– Как вы только терпите такой воздух, мисс Тернер? – риторически поинтересовался я.
– Это ничего, – обнадежила наша провожатая. – Я несколько лет жила в Лос-Анджелесе, вот там летом действительно неприятно.
Я попытался представить себе это «неприятно». Выходило нечто похожее на вулкан Толбачик в момент извержения.
Вероятно, для просвещения необразованных туристов Кейт сделала крюк, чтобы проехать мимо Капитолия, Белого дома и Мемориала Линкольна. Андрей, конечно, поинтересовался, что это.
– Памятник Аврааму Линкольну, шестнадцатому президенту Соединенных Штатов, – на своем школьном русском ответила Кейт.
– А за что ему поставили памятник? – не отставал Андрей.
Я бы взвыл, если бы осмелился. Брови Кейт изумленно нырнули под челку.
– Он издал прокламацию, отменяющую рабство, – ответила она. – Благодаря ему многие миллионы негров получили свободу.
– В южных штатах, – напомнил я.
– Конечно, – подтвердила Кейт.
– А в северных его отменили уже после войны, – напомнил я, и только тогда заметил озорной блеск в глазах Андрея. Проклятье! Нашел мой напарник время дразнить гусей, ничего не скажешь. – Кстати, прокламацию он издал, когда война была уже в разгаре.

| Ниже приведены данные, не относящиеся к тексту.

-- ==== Sys2Proof/Machine/Driver.lean ====
section
/-! DEFINITION. The driver: INIT, MODINV and MODINV_VAR (43_driver.md R96 to R109). A register file serves as the
"working copies of the registers" (R99). -/

namespace Sys2Proof.Machine

/-- INIT's rule (R98): the checks MODINFO_INVALID and OPERAND_RANGE, then d = 0, e = 1, f = M, g = x, η = −1,
ITER = 0. -/
def initRule (r : Regs) : Except FaultCode Regs := do
  require (ModinfoValid r.mod r.modinv62) .modinfoInvalid
  require (XOk r.x r.mod) .operandRange
  .ok { r with
    d := Limbs.zero
    e := Limbs.one
    f := r.mod
    g := r.x
    eta := BitVec.ofInt 64 (-1)
    iter := 0 }

/-- One driver iteration, `iterate(kind)` (R99), with `generate` the divstep command of the kind: T from the low
limbs, then (D, E) (log 18 for M = 1), then (F, G), then ITER + 1. -/
def iterateRule (generate : Regs → Except FaultCode Regs) (r : Regs) : Except FaultCode Regs := do
  let r1 ← generate r
  let r2 ← updateDeDriver r1
  let r3 ← updateFgRule r2
  .ok { r3 with iter := r3.iter + 1 }

/-- n driver iterations (R99). -/
def iterations (generate : Regs → Except FaultCode Regs) : Nat → Regs → Except FaultCode Regs
  | 0, r => .ok r
  | n + 1, r => do
    let r1 ← iterateRule generate r
    iterations generate n r1

/-- `repeat n times: iterate(CT)` (R100). -/
def ctLoop (n : Nat) (r : Regs) : Except FaultCode Regs := iterations divstepsCtRule n r

/-- The loop of R101 with at most n iterations left: iterate(VT), leave when all five limbs of G are 0, and
ITER_OVERFLOW when the last iteration ends with G ≠ 0. -/
def vtLoop : Nat → Regs → Except FaultCode Regs
  | 0, _ => .error .iterOverflow
  | n + 1, r => do
    let r1 ← iterateRule divstepsVtRule r
    if r1.g = Limbs.zero then .ok r1 else vtLoop n r1

/-- `final_ok` (R102); X is still the snapshot's x. -/
abbrev FinalOk (r : Regs) : Prop :=
  value r.g = 0 ∧
    (value r.f = 1 ∨ value r.f = -1 ∨
      (value r.x = 0 ∧ value r.d = 0 ∧ (value r.f = value r.mod ∨ value r.f = -value r.mod)))

/-- The end of both drivers (R100, R101): FINAL_STATE, which has no `precond` and so is nothing when
CHECK_INVARIANTS is false (R102, R114); then NORMALIZE with its checks; then X ← D. -/
def driverEnd (checks : Bool) (r : Regs) : Except FaultCode Regs := do
  require (checks = true → FinalOk r) .finalState
  let r1 ← normalizeRule r
  .ok { r1 with x := r1.d }

/-- MODINV's rule (R100): INIT, 12 iterations, the end. -/
def modinvRule (checks : Bool) (r : Regs) : Except FaultCode Regs := do
  let r1 ← initRule r
  let r2 ← ctLoop maxIters r1
  driverEnd checks r2

/-- MODINV_VAR's rule (R101): INIT, iterations until G = 0 and at most 12, the end. -/
def modinvVarRule (checks : Bool) (r : Regs) : Except FaultCode Regs := do
  let r1 ← initRule r
  let r2 ← vtLoop maxIters r1
  driverEnd checks r2

/-- INIT (R98). -/
def execInit (s : State) : Host.Outcome State Fault Refusal :=
  .next (s.conclude (writesOf .init) (initRule s.regs))

/-- MODINV (R100). -/
def execModinv (s : State) : Host.Outcome State Fault Refusal :=
  .next (s.conclude (writesOf .modinv) (modinvRule s.status.checks s.regs))

/-- MODINV_VAR (R101). -/
def execModinvVar (s : State) : Host.Outcome State Fault Refusal :=
  .next (s.conclude (writesOf .modinvVar) (modinvVarRule s.status.checks s.regs))

end Sys2Proof.Machine
end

– На Севере не было рабства, – возмущенно ответила Кейт.
Искушение блеснуть эрудицией оказалось неодолимо.
– Было в Мэриленде и Пенсильвании.
– Подождите, после какой войны? – забеспокоился Андрей. – Севера с Югом?
Мы с Кейт молча кивнули.
– Так это тот парень, который ее развязал?
Мы опять кивнули.
– И он освободил негров, чтобы набрать себе политического веса?
Теперь кивнул один я.
– И ему поставили памятник! – недоверчиво переспросил Анджей. – Сергей Александрович, – тут он перешел на французский, – давайте поставим в Москве у Василия Блаженного памятник Лжедмитрию!

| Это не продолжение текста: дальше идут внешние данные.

/-! ### The matrix updates -/

/-- R88: when its checks pass, UPDATE_DE leaves D and E canonical, in (−2M, M), with
value(D′)·2^62 = u·d + v·e + M·md exactly and likewise for E, so congruent to the row of T applied, divided by 2^62,
modulo M. -/
def Obligations.UpdateDeResult : Prop :=
  ∀ s : State, ModinfoValid s.regs.mod s.regs.modinv62 → TBoundOk s.regs.matrix →
    s.regs.matrix.det = 2 ^ 62 → ResidueOk s.regs.d s.regs.mod → ResidueOk s.regs.e s.regs.mod →
    let T := s.regs.matrix
    let md := correction T.u T.v s.regs.d.ints s.regs.e.ints s.regs.modinv62.toNat
    let me := correction T.q T.r s.regs.d.ints s.regs.e.ints s.regs.modinv62.toNat
    ∃ t, exec .updateDe s = .next t ∧
      State.CompletedWith { s.regs with d := t.regs.d, e := t.regs.e } s t ∧
      (value t.regs.d * 2 ^ 62 =
          T.u * value s.regs.d + T.v * value s.regs.e + value s.regs.mod * md ∧
        value t.regs.e * 2 ^ 62 =
          T.q * value s.regs.d + T.r * value s.regs.e + value s.regs.mod * me) ∧
      ((value t.regs.d * 2 ^ 62) % value s.regs.mod =
          (T.u * value s.regs.d + T.v * value s.regs.e) % value s.regs.mod ∧
        (value t.regs.e * 2 ^ 62) % value s.regs.mod =
          (T.q * value s.regs.d + T.r * value s.regs.e) % value s.regs.mod) ∧
      (-2 * value s.regs.mod < value t.regs.d ∧ value t.regs.d < value s.regs.mod ∧
        -2 * value s.regs.mod < value t.regs.e ∧ value t.regs.e < value s.regs.mod) ∧
      Canonical t.regs.d ∧ Canonical t.regs.e

/-- R87, R111: UPDATE_DE's checks in order: MODINFO_INVALID, T_BOUND, T_DET, OPERAND_RANGE; and LOWLIMB_NONZERO
cannot fail once they pass. -/
def Obligations.UpdateDeChecks : Prop :=
  ∀ s : State,
    let ok1 := ModinfoValid s.regs.mod s.regs.modinv62
    let ok2 := TBoundOk s.regs.matrix
    let ok3 := s.regs.matrix.det = 2 ^ 62
    let ok4 := ResidueOk s.regs.d s.regs.mod ∧ ResidueOk s.regs.e s.regs.mod
    let fails := fun code => ∃ t, exec .updateDe s = .next t ∧
      State.CheckFailed code (writesOf .updateDe) s t
    (¬ok1 → fails .modinfoInvalid) ∧ (ok1 → ¬ok2 → fails .tBound) ∧ (ok1 → ok2 → ¬ok3 → fails .tDet) ∧
      (ok1 → ok2 → ok3 → ¬ok4 → fails .operandRange) ∧
      (ok1 → ∀ a b : Int,
        low62 (deRow a b s.regs.d.ints s.regs.e.ints s.regs.mod.ints s.regs.modinv62.toNat).v0 = 0)

/-- R89: the ranges of UPDATE_DE's corrections, products, accumulators and last carry, for a row (a, b) of a matrix
within bounds: the products with d and e are below 2^124, those with the modulus below 2^125, and every accumulator
below 2^126, so within signed 128 bits. -/
def Obligations.UpdateDeStaysInAccumulator : Prop :=
  ∀ (D E M : Limbs) (inv : Word) (a b : Int), ModinfoValid M inv → ResidueOk D M → ResidueOk E M →
    (a.natAbs : Int) + b.natAbs ≤ 2 ^ 62 →
    let md0 := correctionStart a b D.ints E.ints
    let md := correction a b D.ints E.ints inv.toNat
    let row := deRow a b D.ints E.ints M.ints inv.toNat
    let c0 := row.v0
    let c1 := row.v1 + sar62 c0
    let c2 := row.v2 + sar62 c1
    let c3 := row.v3 + sar62 c2
    let c4 := row.v4 + sar62 c3
    let small : Int → Prop := fun n => -2 ^ 126 < n ∧ n < 2 ^ 126
    let products : Int → Int → Int → Prop := fun d e m =>
      (a * d).natAbs < 2 ^ 124 ∧ (b * e).natAbs < 2 ^ 124 ∧ (m * md).natAbs < 2 ^ 125
    (-2 ^ 62 ≤ md0 ∧ md0 ≤ 2 ^ 62) ∧ (-2 ^ 63 + 1 ≤ md ∧ md ≤ 2 ^ 62) ∧
      products D.ints.v0 E.ints.v0 M.ints.v0 ∧ products D.ints.v1 E.ints.v1 M.ints.v1 ∧
      products D.ints.v2 E.ints.v2 M.ints.v2 ∧ products D.ints.v3 E.ints.v3 M.ints.v3 ∧
      products D.ints.v4 E.ints.v4 M.ints.v4 ∧
      small c0 ∧ small c1 ∧ small c2 ∧ small c3 ∧ small c4 ∧
      (-2 ^ 9 ≤ sar62 c4 ∧ sar62 c4 < 2 ^ 8)

/-- R94: when its checks pass, UPDATE_FG divides T·(f, g) by 2^62 exactly and leaves F and G canonical; and when T is
the matrix of 62 divsteps from the low limbs of F and G with F odd, that is 62 divsteps on the whole values. -/
def Obligations.UpdateFgResult : Prop :=
  ∀ s : State, TBoundOk s.regs.matrix → s.regs.matrix.det = 2 ^ 62 →
    LimbsBounded s.regs.f → LimbsBounded s.regs.g →
    let T := s.regs.matrix
    (T.u * s.regs.f.v0.toInt + T.v * s.regs.g.v0.toInt) % 2 ^ 62 = 0 →
    (T.q * s.regs.f.v0.toInt + T.r * s.regs.g.v0.toInt) % 2 ^ 62 = 0 →
    ∃ t, exec .updateFg s = .next t ∧
      State.CompletedWith { s.regs with f := t.regs.f, g := t.regs.g } s t ∧
      value t.regs.f * 2 ^ 62 = T.u * value s.regs.f + T.v * value s.regs.g ∧
      value t.regs.g * 2 ^ 62 = T.q * value s.regs.f + T.r * value s.regs.g ∧
      Canonical t.regs.f ∧ Canonical t.regs.g ∧
      (∀ eta : Word, s.regs.f.v0.toNat % 2 = 1 →
        (divsteps62 eta s.regs.f.v0 s.regs.g.v0).2 = T →
        (divsteps 62 ⟨eta.toInt, value s.regs.f, value s.regs.g⟩).f = value t.regs.f ∧
        (divsteps 62 ⟨eta.toInt, value s.regs.f, value s.regs.g⟩).g = value t.regs.g)

/-- R93, R111: UPDATE_FG's checks in order: T_BOUND, T_DET, OPERAND_RANGE, LOWLIMB_NONZERO. -/
def Obligations.UpdateFgChecks : Prop :=
  ∀ s : State,
    let T := s.regs.matrix
    let ok1 := TBoundOk T
    let ok2 := T.det = 2 ^ 62
    let ok3 := LimbsBounded s.regs.f ∧ LimbsBounded s.regs.g
    let ok4 := (T.u * s.regs.f.v0.toInt + T.v * s.regs.g.v0.toInt) % 2 ^ 62 = 0 ∧
      (T.q * s.regs.f.v0.toInt + T.r * s.regs.g.v0.toInt) % 2 ^ 62 = 0
    let fails := fun code => ∃ t, exec .updateFg s = .next t ∧
      State.CheckFailed code (writesOf .updateFg) s t
    (¬ok1 → fails .tBound) ∧ (ok1 → ¬ok2 → fails .tDet) ∧ (ok1 → ok2 → ¬ok3 → fails .operandRange) ∧
      (ok1 → ok2 → ok3 → ¬ok4 → fails .lowlimbNonzero)

/-! ### The driver -/

/-- R99: one driver iteration is DIVSTEPS_CT, then UPDATE_DE, then UPDATE_FG: issuing the three commands gives the
same registers, but for ITER, which the iteration raises by one and the three commands leave. INIT's pair (0, 1) under
the modulus 1 is the exception of log 18, which ModulusOneGivesZero states. -/
def Obligations.IterationIsThreeCommands : Prop :=
  ∀ (s : State) (r : Regs), iterateRule divstepsCtRule s.regs = .ok r → ¬UnitStart s.regs →
    r.iter = s.regs.iter + 1 ∧
    ∃ s1 s2 s3, exec .divstepsCt s = .next s1 ∧ exec .updateDe s1 = .next s2 ∧
      exec .updateFg s2 = .next s3 ∧
      State.CompletedWith { r with iter := s.regs.iter } s s3

/-- R103, and R104 for the checks of the iterations: when INIT's checks pass, and with either divstep command, INIT
establishes the driver's invariant at 0; from every register file that meets it at k < 12 an iteration fails no check
and gives one that meets it at k + 1; so k ≤ 12 iterations from INIT give one that meets it at k. At k = 0 under the
modulus 1 the bound on e has log 18's exception. -/
def Obligations.DriverInvariants : Prop :=
  ∀ (r0 : Regs) (gen : Regs → Except FaultCode Regs),
    InputsOk r0 → (gen = divstepsCtRule ∨ gen = divstepsVtRule) →
    (∃ r1, initRule r0 = .ok r1 ∧ DriverInv r0 0 r1) ∧
    (∀ k r, k < 12 → DriverInv r0 k r →
      ∃ r', iterateRule gen r = .ok r' ∧ DriverInv r0 (k + 1) r') ∧
    (∀ k ≤ 12, ∃ r1 r, initRule r0 = .ok r1 ∧ iterations gen k r1 = .ok r ∧ DriverInv r0 k r)

/-- R1, R108 item 5 with M = 1, the smallest valid modulus: both drivers complete with X = 0, whatever
CHECK_INVARIANTS is. That the check of R87 which refuses INIT's e = 1 there does not end a driver is DEDUCED (log 18);
a host that issues UPDATE_DE on the same registers gets OPERAND_RANGE, as R87 says. -/
def Obligations.ModulusOneGivesZero : Prop :=
  ∀ (s : State) (i : Instr), (i = .modinv ∨ i = .modinvVar) → InputsOk s.regs →
    value s.regs.mod = 1 →
    (∃ t, exec i s = .next t ∧ t.status = { s.status with busy := false, done := true } ∧
      t.regs.x = Limbs.zero ∧ t.regs.d = Limbs.zero ∧ t.regs.e = Limbs.zero ∧
      t.regs.f = s.regs.mod ∧ t.regs.g = Limbs.zero) ∧
    ∃ s1 s2 s3, exec .init s = .next s1 ∧ exec .divstepsCt s1 = .next s2 ∧
      exec .updateDe s2 = .next s3 ∧ State.CheckFailed .operandRange (writesOf .updateDe) s2 s3

/-- R100, R102, R104, R105: when INIT's checks pass, MODINV runs its 12 iterations and fails no check but
FINAL_STATE. With CHECK_INVARIANTS false it completes: X is fully normalized in [0, M), D = X, ITER = 12, and
X·x ≡ ±f for the final f with its sign folded. With CHECK_INVARIANTS true it either completes so or faults with
FINAL_STATE. No premise on the number of divsteps. -/
def Obligations.ModinvEndsForEveryInput : Prop :=
  ∀ s : State, InputsOk s.regs →
    ∃ t, exec .modinv s = .next t ∧
      ((t.status = { s.status with busy := false, done := true } ∧
          t.regs.iter = 12 ∧ t.regs.d = t.regs.x ∧ Normalized t.regs.x ∧
          0 ≤ value t.regs.x ∧ value t.regs.x < value s.regs.mod ∧
          (value t.regs.x * value s.regs.x - signedF t.regs) % value s.regs.mod = 0 ∧
          t.regs.mod = s.regs.mod ∧ t.regs.modinv62 = s.regs.modinv62 ∧ t.draws = s.draws) ∨
        (s.status.checks = true ∧ State.FaultedFrom .finalState s t))

/-- R100, R108 items 1 and 6: when INIT's checks pass, x is coprime to M, and 744 divsteps suffice for this input
(R104's premise, log 15), MODINV completes, whatever CHECK_INVARIANTS is, and X is the inverse of x modulo M, fully
normalized in [0, M); G = 0, F = ±1, D = X, ITER = 12. -/
def Obligations.ModinvComputesTheInverse : Prop :=
  ∀ s : State, InputsOk s.regs → DivstepsSuffice s.regs →
    Int.gcd (value s.regs.x) (value s.regs.mod) = 1 →
    ∃ t, exec .modinv s = .next t ∧
      t.status = { s.status with busy := false, done := true } ∧
      (value t.regs.x * value s.regs.x) % value s.regs.mod = 1 % value s.regs.mod ∧
      Normalized t.regs.x ∧ 0 ≤ value t.regs.x ∧ value t.regs.x < value s.regs.mod ∧
      t.regs.d = t.regs.x ∧ t.regs.g = Limbs.zero ∧
      (value t.regs.f = 1 ∨ value t.regs.f = -1) ∧ t.regs.iter = 12 ∧
      t.regs.mod = s.regs.mod ∧ t.regs.modinv62 = s.regs.modinv62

Я прикрыл глаза. Потом осторожно выглянул из-под припушенных век. Очевидно, французского наш гид и правда не знала. Иначе мы бы моргнуть не успели, как оказались бы на мостовой.
Если бы я стиснула руль чуть сильнее – точно бы сломала.
За всю свою жизнь я так и не увидела ни одного русского. Даже во время Трехдневной войны, когда Фриско находился под прицелом русских пушек, они оставались для меня абстракцией. Я продиралась сквозь безумную путаницу склонений и спряжений, по сравнению с которыми испанские кажутся простыми и понятными, как притяжательный падеж, я читала Пушкина и Достоевского (современных писателей цензура не жаловала) и ни разу, ни одним глазком не глянула на настоящего русского.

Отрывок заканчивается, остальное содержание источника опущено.